Akademik Veri Yönetim Sistemi
Electrica, cilt.26, 2026 (ESCI, Scopus, TRDizin)
This paper presents the design, simulation, fabrication, and experimental characterization of a graphene-coated fractal microstrip patch antenna intended for 5G wideband (3–12 GHz) applications. The antenna employs fractal geometries inspired by graphene’s hexagonal lattice to achieve compactness and multiband behavior. Two substrate types, FR (flame retardant)-4 and Rogers RT (Rogers series high frequency laminates)-5880, were used to assess performance variations.

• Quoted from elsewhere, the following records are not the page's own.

/-- 70_reset_and_hazards.md R140, 60_exceptions.md R119: a reset wins over a word presented at the same edge, whatever
the word; 20_memory.md R32, 70_reset_and_hazards.md R154: an edge that accepts nothing changes nothing. -/
def Obligations.ResetWinsAtTheEdge : Prop :=
  ∀ (e : PortEdge) (s : State),
    (e.rst = true → clockEdge e s = applyEvent .reset s) ∧
    (e.rst = false → e.cmdValid = true → e.cmdReady = true → clockEdge e s = acceptWord e.cmd s) ∧
    (e.rst = false → e.cmdValid = false ∨ e.cmdReady = false → ∃ t, clockEdge e s = .next t ∧ SameReadable t s)

/-- 20_memory.md R32, 70_reset_and_hazards.md R155: a run at the pins is the run over the events its edges make. -/
def Obligations.PinsRunTheirEvents : Prop :=
  ∀ (es : List PortEdge) (rest : List InputEvent) (s : State), s.input = edgeEvents es ++ rest →
    core.run (edgeEvents es).length s = clockRun es { s with input := rest }

/-! ## Invariants and whole-machine rules -/

/-- 10_state.md R24 at reset. -/
def Obligations.InvariantAtReset : Prop := Inv State.reset

/-- 10_state.md R24, 44_arithmetic_laws.md R100, R106: every step keeps the invariant, whatever the host sends. -/
def Obligations.StepKeepsInvariant : Prop := ∀ s t : State, Inv s → step s = .next t → Inv t

/-- 70_reset_and_hazards.md R140, R141: a reset event brings every state, also one no rule applies to (before the first
reset), into the invariant, if its record of results is one. -/
def Obligations.ResetEstablishesInvariant : Prop :=
  ∀ (s t : State) (rest : List InputEvent), s.input = .reset :: rest → (∀ v ∈ s.history, ResultRange v) →
    step s = .next t → Inv t

/-- 44_arithmetic_laws.md R100: no addition of a `DATA` wraps, with the rule's two numbers. -/
def Obligations.NoAccumulatorWraps : Prop :=
  ∀ (s : State) (x : Byte), Inv s → s.phase = .active →
    NoWrap x s ∧ s.a.toNat + x.toNat ≤ 1047510 ∧ s.b.toNat + (s.a.toNat + x.toNat) ≤ 2144091900

/-- 20_memory.md R36, 42_finalize.md R85: the output history grows by the `sum` of a `FINISH` in `ACTIVE` and by nothing
else, nothing is ever removed from it, and it is empty at the start of a run. -/
def Obligations.OnlyFinishEmits : Prop :=
  State.reset.history = [] ∧
  ∀ s t : State, step s = .next t →
    if s.phase = .active ∧ s.input.head? = some (.word (encode .finish)) then t.history = s.history ++ [t.sum]
    else t.history = s.history

/-- 10_state.md R18: of `sum` as far as a claim may read it: an executed `FINISH` makes it a result, the two residues;
after every other step, resets and faults included, a result that is shown was shown before, with the same value. -/
def Obligations.OnlyFinishWritesSum : Prop :=
  ∀ s t : State, step s = .next t →
    if s.phase = .active ∧ s.input.head? = some (.word (encode .finish)) then
      t.done = true ∧ (hiOf t.sum).toNat = s.b.toNat % 65521 ∧ (loOf t.sum).toNat = s.a.toNat % 65521
    else t.done = true → s.done = true ∧ t.sum = s.sum

/-- 10_state.md R19: who writes `done`. -/
def Obligations.WhoWritesDone : Prop :=
  ∀ (s t : State) (ev : InputEvent) (rest : List InputEvent), s.input = ev :: rest → step s = .next t →
    (ev = .reset → t.done = false) ∧
    (OpensCall ev s → t.done = false) ∧
    (ClosesCall ev s → t.done = true) ∧
    (ev ≠ .reset → ¬ OpensCall ev s → ¬ ClosesCall ev s → t.done = s.done)

/-- 00_scope.md R5: nothing the host does changes the strap. -/
def Obligations.StrapNeverChanges : Prop := ∀ s t : State, step s = .next t → t.legacySeed = s.legacySeed

/-- 10_state.md R22: the host reads the phase off (`active`, `err`), and (1, 1) never occurs. -/
def Obligations.OutputsShowThePhase : Prop :=
  ∀ s : State, Inv s →
    ((outputsOf s).active = true ↔ s.phase = .active) ∧
    phaseSeen (outputsOf s).active (outputsOf s).err = some s.phase

/-- 10_state.md R23, R26, 20_memory.md R47: no step lets a host tell apart engines that differ only in what no output
shows (the hidden registers outside a call, `sum` while `done = 0`, the free values of a reset). -/
def Obligations.HiddenRegistersStayHidden : Prop :=
  ∀ s t s' t' : State, Indistinguishable s t → step s = .next s' → step t = .next t' → Indistinguishable s' t'

/-- 41_accumulate.md R78, 44_arithmetic_laws.md R104: an engine that has reduced at other points (other `cnt`, other
representatives of the residues) shows a host the same, step for step. -/
def Obligations.ReductionScheduleIsInvisible : Prop :=
  ∀ s t s' t' : State, Inv s → Inv t → SameResidues s t → step s = .next s' → step t = .next t' → SameResidues s' t'

/-- 60_exceptions.md R132: a step of one engine changes no other. -/
def Obligations.InstancesShareNothing : Prop :=
  ∀ (engines : List State) (j k : Nat), j ≠ k → (stepEngine k engines)[j]? = engines[j]?

/-! ## Arithmetic -/

/-- 44_arithmetic_laws.md R96: the value of `red` for every 32-bit `v`, and its bound. -/
def Obligations.RedNeverWraps : Prop :=
  ∀ v : Word, (red v).toNat = 15 * (v.toNat / 65536) + v.toNat % 65536 ∧ (red v).toNat ≤ 1048560

/-- 44_arithmetic_laws.md R97: residue kept; never larger, equal exactly below 65536; not a full reduction; any number
of applications before a final `mod` gives one value. -/
def Obligations.RedKeepsTheResidue : Prop :=
  (∀ v : Word, (red v).toNat % 65521 = v.toNat % 65521 ∧ (red v).toNat ≤ v.toNat ∧
    (red v = v ↔ v.toNat < 65536)) ∧
  red 65535#32 = 65535#32 ∧ red 65536#32 = 15#32 ∧ red 1890363475#32 = 475751#32 ∧
  ∀ (v : Word) (n : Nat), (red^[n] v).toNat % 65521 = v.toNat % 65521

/-- 44_arithmetic_laws.md R99: packing is exact addition and unpacking is its inverse. -/
def Obligations.PackingIsExact : Prop :=
  ∀ a b : Word, a.toNat ≤ 65520 → b.toNat ≤ 65520 →
    (packHalves b a).toNat = 65536 * b.toNat + a.toNat ∧
    resumeLow (loOf (packHalves b a)) = a ∧ resumeHigh false (hiOf (packHalves b a)) = b

/-- 44_arithmetic_laws.md R106: every result emitted has both halves at most 65520. -/
def Obligations.EmittedResultsAreResidues : Prop :=
  ∀ (s t : State) (v : Word), step s = .next t → t.history = s.history ++ [v] →
    (loOf v).toNat ≤ 65520 ∧ (hiOf v).toNat ≤ 65520

/-- 40_session_control.md R68: `RESUME 0x00000001` and `START` are the same in every state, with either strap. -/
def Obligations.ResumeOneIsStart : Prop := ∀ s : State, exec (.resume 0#16 1#16) s = exec .start s

/-- 44_arithmetic_laws.md R102: the loop in unbounded arithmetic gives the closed forms, hence `Adler(r, B)`. -/
def Obligations.AdlerIsTheLoop : Prop :=
  ∀ (r : Word) (bs : List Byte),
    adlerNat r bs =
      65536 * ((adlerLoop ((loOf r).toNat, (hiOf r).toNat) bs).2 % 65521) +
        (adlerLoop ((loOf r).toNat, (hiOf r).toNat) bs).1 % 65521

/-- 44_arithmetic_laws.md R103: an unreduced resume half acts as its residue. -/
def Obligations.ResumeHalvesActAsResidues : Prop :=
  ∀ (r r' : Word) (bs : List Byte),
    (loOf r').toNat = (loOf r).toNat % 65521 → (hiOf r').toNat = (hiOf r).toNat % 65521 → adler r bs = adler r' bs

/-- 44_arithmetic_laws.md R105: the reference value of a concatenation, from the reference value of its first part. -/
def Obligations.AdlerOfConcatenation : Prop :=
  ∀ (r : Word) (b1 b2 : List Byte), adler (adler r b1) b2 = adler r (b1 ++ b2)

/-! ## Whole calls -/

/-- 44_arithmetic_laws.md R101, 41_accumulate.md R77: in a call, after its opening command and `n` bytes, the
accumulators are congruent to the seeds plus the running sums, and `cnt` is `n mod 3850`. -/
def Obligations.OpenCallIsCongruent : Prop :=
  ∀ (s : State) (c : Call) (rest : List InputEvent), s.phase = .idle →
    s.input = (unfinishedWords c).map InputEvent.word ++ rest →
      ∃ t, RunsTo (c.bytes.length + 1) s t ∧
        SameReadable t
          { s with a := t.a, b := t.b, cnt := t.cnt, done := false, phase := .active, input := rest } ∧
        t.a.toNat % 65521 = ((loOf (callSeed c)).toNat + byteSum c.bytes) % 65521 ∧
        t.b.toNat % 65521 =
          ((if s.legacySeed then 0 else (hiOf (callSeed c)).toNat) +
            c.bytes.length * (loOf (callSeed c)).toNat + weightedSum c.bytes) % 65521 ∧
        t.cnt.toNat = c.bytes.length % 3850

/-- 44_arithmetic_laws.md R103: a call from any `IDLE` state computes `Adler(r, B)`, publishes it and emits it, and
leaves everything a host sees else unchanged. -/
def Obligations.CallComputesAdler : Prop :=
  ∀ (s : State) (c : Call) (rest : List InputEvent), BeforeCall c rest s → s.legacySeed = false →
    ∃ t, RunsTo (c.bytes.length + 2) s t ∧
      t = { s with a := t.a, b := t.b, cnt := 0#12, sum := adler (callSeed c) c.bytes, done := true,
                   history := s.history ++ [adler (callSeed c) c.bytes], input := rest }

/-- 44_arithmetic_laws.md R108, 40_session_control.md R69: with `LEGACY_SEED = true` the high half of the resume value
is ignored; `START` calls are unaffected. -/
def Obligations.LegacyCallIgnoresHighHalf : Prop :=
  ∀ (s : State) (c : Call) (rest : List InputEvent), BeforeCall c rest s → s.legacySeed = true →
    ∃ t, RunsTo (c.bytes.length + 2) s t ∧ t.sum = adler (callSeed c &&& 0x0000FFFF#32) c.bytes ∧
      t.history = s.history ++ [t.sum] ∧ t.done = true ∧ t.phase = .idle ∧ t.input = rest ∧
      (loOf t.sum).toNat = adlerLow (callSeed c) c.bytes ∧
      ((hiOf t.sum).toNat + (hiOf (callSeed c)).toNat) % 65521 = adlerHigh (callSeed c) c.bytes ∧
      (c.resume = none → t.sum = adler 1#32 c.bytes)

/-- 44_arithmetic_laws.md R105, 70_reset_and_hazards.md R146, R149: with `LEGACY_SEED = false`, a call over the first
chunk and a call resumed from its `sum` over the second end with the `sum` of one call over both. -/
def Obligations.ChunkingIsTransparent : Prop :=
  ∀ (resume : Option Word) (b1 b2 : List Byte) (s1 s2 s : State) (r1 r2 r : List InputEvent) (t1 : State),
    s1.legacySeed = false → s2.legacySeed = false → s.legacySeed = false →
    BeforeCall ⟨resume, b1⟩ r1 s1 → RunsTo (b1.length + 2) s1 t1 →
    BeforeCall ⟨some t1.sum, b2⟩ r2 s2 → BeforeCall ⟨resume, b1 ++ b2⟩ r s →
      ∃ t2 t, RunsTo (b2.length + 2) s2 t2 ∧ RunsTo ((b1 ++ b2).length + 2) s t ∧
        t1.done = true ∧ t2.done = true ∧ t.done = true ∧ t2.sum = t.sum

/-- 44_arithmetic_laws.md R108: with `LEGACY_SEED = true` chaining gives the right low half always, and the right sum
exactly when the first chunk's checksum has a zero high half. -/
def Obligations.LegacyChainingFails : Prop :=
  ∀ (resume : Option Word) (b1 b2 : List Byte) (s1 s2 s : State) (r1 r2 r : List InputEvent) (t1 : State),
    s1.legacySeed = true → s2.legacySeed = true → s.legacySeed = true →
    BeforeCall ⟨resume, b1⟩ r1 s1 → RunsTo (b1.length + 2) s1 t1 →
    BeforeCall ⟨some t1.sum, b2⟩ r2 s2 → BeforeCall ⟨resume, b1 ++ b2⟩ r s →
      ∃ t2 t, RunsTo (b2.length + 2) s2 t2 ∧ RunsTo ((b1 ++ b2).length + 2) s t ∧
        t1.done = true ∧ t2.done = true ∧ t.done = true ∧
        loOf t2.sum = loOf t.sum ∧ (t2.sum = t.sum ↔ hiOf t1.sum = 0#16)

/-- 44_arithmetic_laws.md R107, 10_state.md R25: the same call gives the same result on any two `IDLE` engines with the
same strap, whatever happened before on either. -/
def Obligations.SameCallSameResult : Prop :=
  ∀ (c : Call) (s1 s2 : State) (r1 r2 : List InputEvent),
    BeforeCall c r1 s1 → BeforeCall c r2 s2 → s1.legacySeed = s2.legacySeed →
      ∃ t1 t2, RunsTo (c.bytes.length + 2) s1 t1 ∧ RunsTo (c.bytes.length + 2) s2 t2 ∧
        t1.sum = t2.sum ∧ t1.done = true ∧ t2.done = true

/-- 60_exceptions.md R124, 70_reset_and_hazards.md R155: a sequence of whole calls from `IDLE` takes no fault, emits one
result for each call, and ends in `IDLE`; if nothing else stands in the input, the run has then ended well. -/
def Obligations.WholeCallsNeverFault : Prop :=
  ∀ (calls : List Call) (s : State) (rest : List InputEvent), s.phase = .idle →
    s.input = (calls.flatMap callWords).map InputEvent.word ++ rest →
      ∃ t, RunsTo (calls.flatMap callWords).length s t ∧ t.phase = .idle ∧ t.err = s.err ∧ t.errCode = s.errCode ∧
        t.input = rest ∧ t.history.length = s.history.length + calls.length ∧ s.history <+: t.history ∧
        (rest = [] → s.err = false → EndedWell t)

/-- 30_encoding.md R61: from `IDLE`, a sequence of words takes no fault exactly when it is in the call grammar (whole
calls, optionally followed by an unfinished one). -/
def Obligations.GrammarIsFaultFree : Prop :=
  ∀ (ws : List CommandWord) (s : State), s.phase = .idle → s.input = ws.map InputEvent.word →
    ∃ t, RunsTo ws.length s t ∧ (t.phase ≠ .fault ↔ inGrammar ws)

/-! ## The assembler notation -/

/-- 30_encoding.md R58: the syntax table's words are the encodings of the commands they name, for every operand in
range, and a larger operand is rejected. -/
def Obligations.AssemblerLinesEncode : Prop :=
  assembleLine .start = some [encode .start] ∧ assembleLine .finish = some [encode .finish] ∧
  (∀ v, assembleLine (.resume v) =
    if v ≤ 0xFFFFFFFF then some [encode (.resume (BitVec.ofNat 16 (v / 65536)) (BitVec.ofNat 16 v))] else none) ∧
  (∀ x, assembleLine (.data x) = if x ≤ 0xFF then some [encode (.data (BitVec.ofNat 8 x))] else none) ∧
  ∀ w, assembleLine (.word w) = if w ≤ 0x3FFFFFFFF then some [BitVec.ofNat 34 w] else none

/-- 30_encoding.md R60: `COMPUTE` expands to the words of a whole call. -/
def Obligations.ComputeExpandsToACall : Prop :=
  ∀ (xs : List Nat) (v : Option Nat), (AsmLine.compute xs v).wf = true →
    assembleLine (.compute xs v) = some (callWords ⟨v.map (BitVec.ofNat 32), xs.map (BitVec.ofNat 8)⟩)
end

Reduced graphene oxide (rGO) was synthesized via a modified Hummers method and deposited onto the antenna surfaces using electrophoretic deposition. Simulation results demonstrated excellent impedance matching S11 values of −24 dB (FR-4) and −27.9 dB (Rogers RT-5880), with a peak simulated gain of 4.1 dBi. Experimental measurements confirmed improved performance with rGO coating, achieving −27.63 dB at 9.15 GHz for FR-4 and −27.1 dB at 11.1 GHz for Rogers RT-5880. These findings demonstrate that this integration, novel in its experimental approach, successfully mitigates surface wave losses at higher frequencies and significantly enhances antenna performance for next-generation wireless communication systems.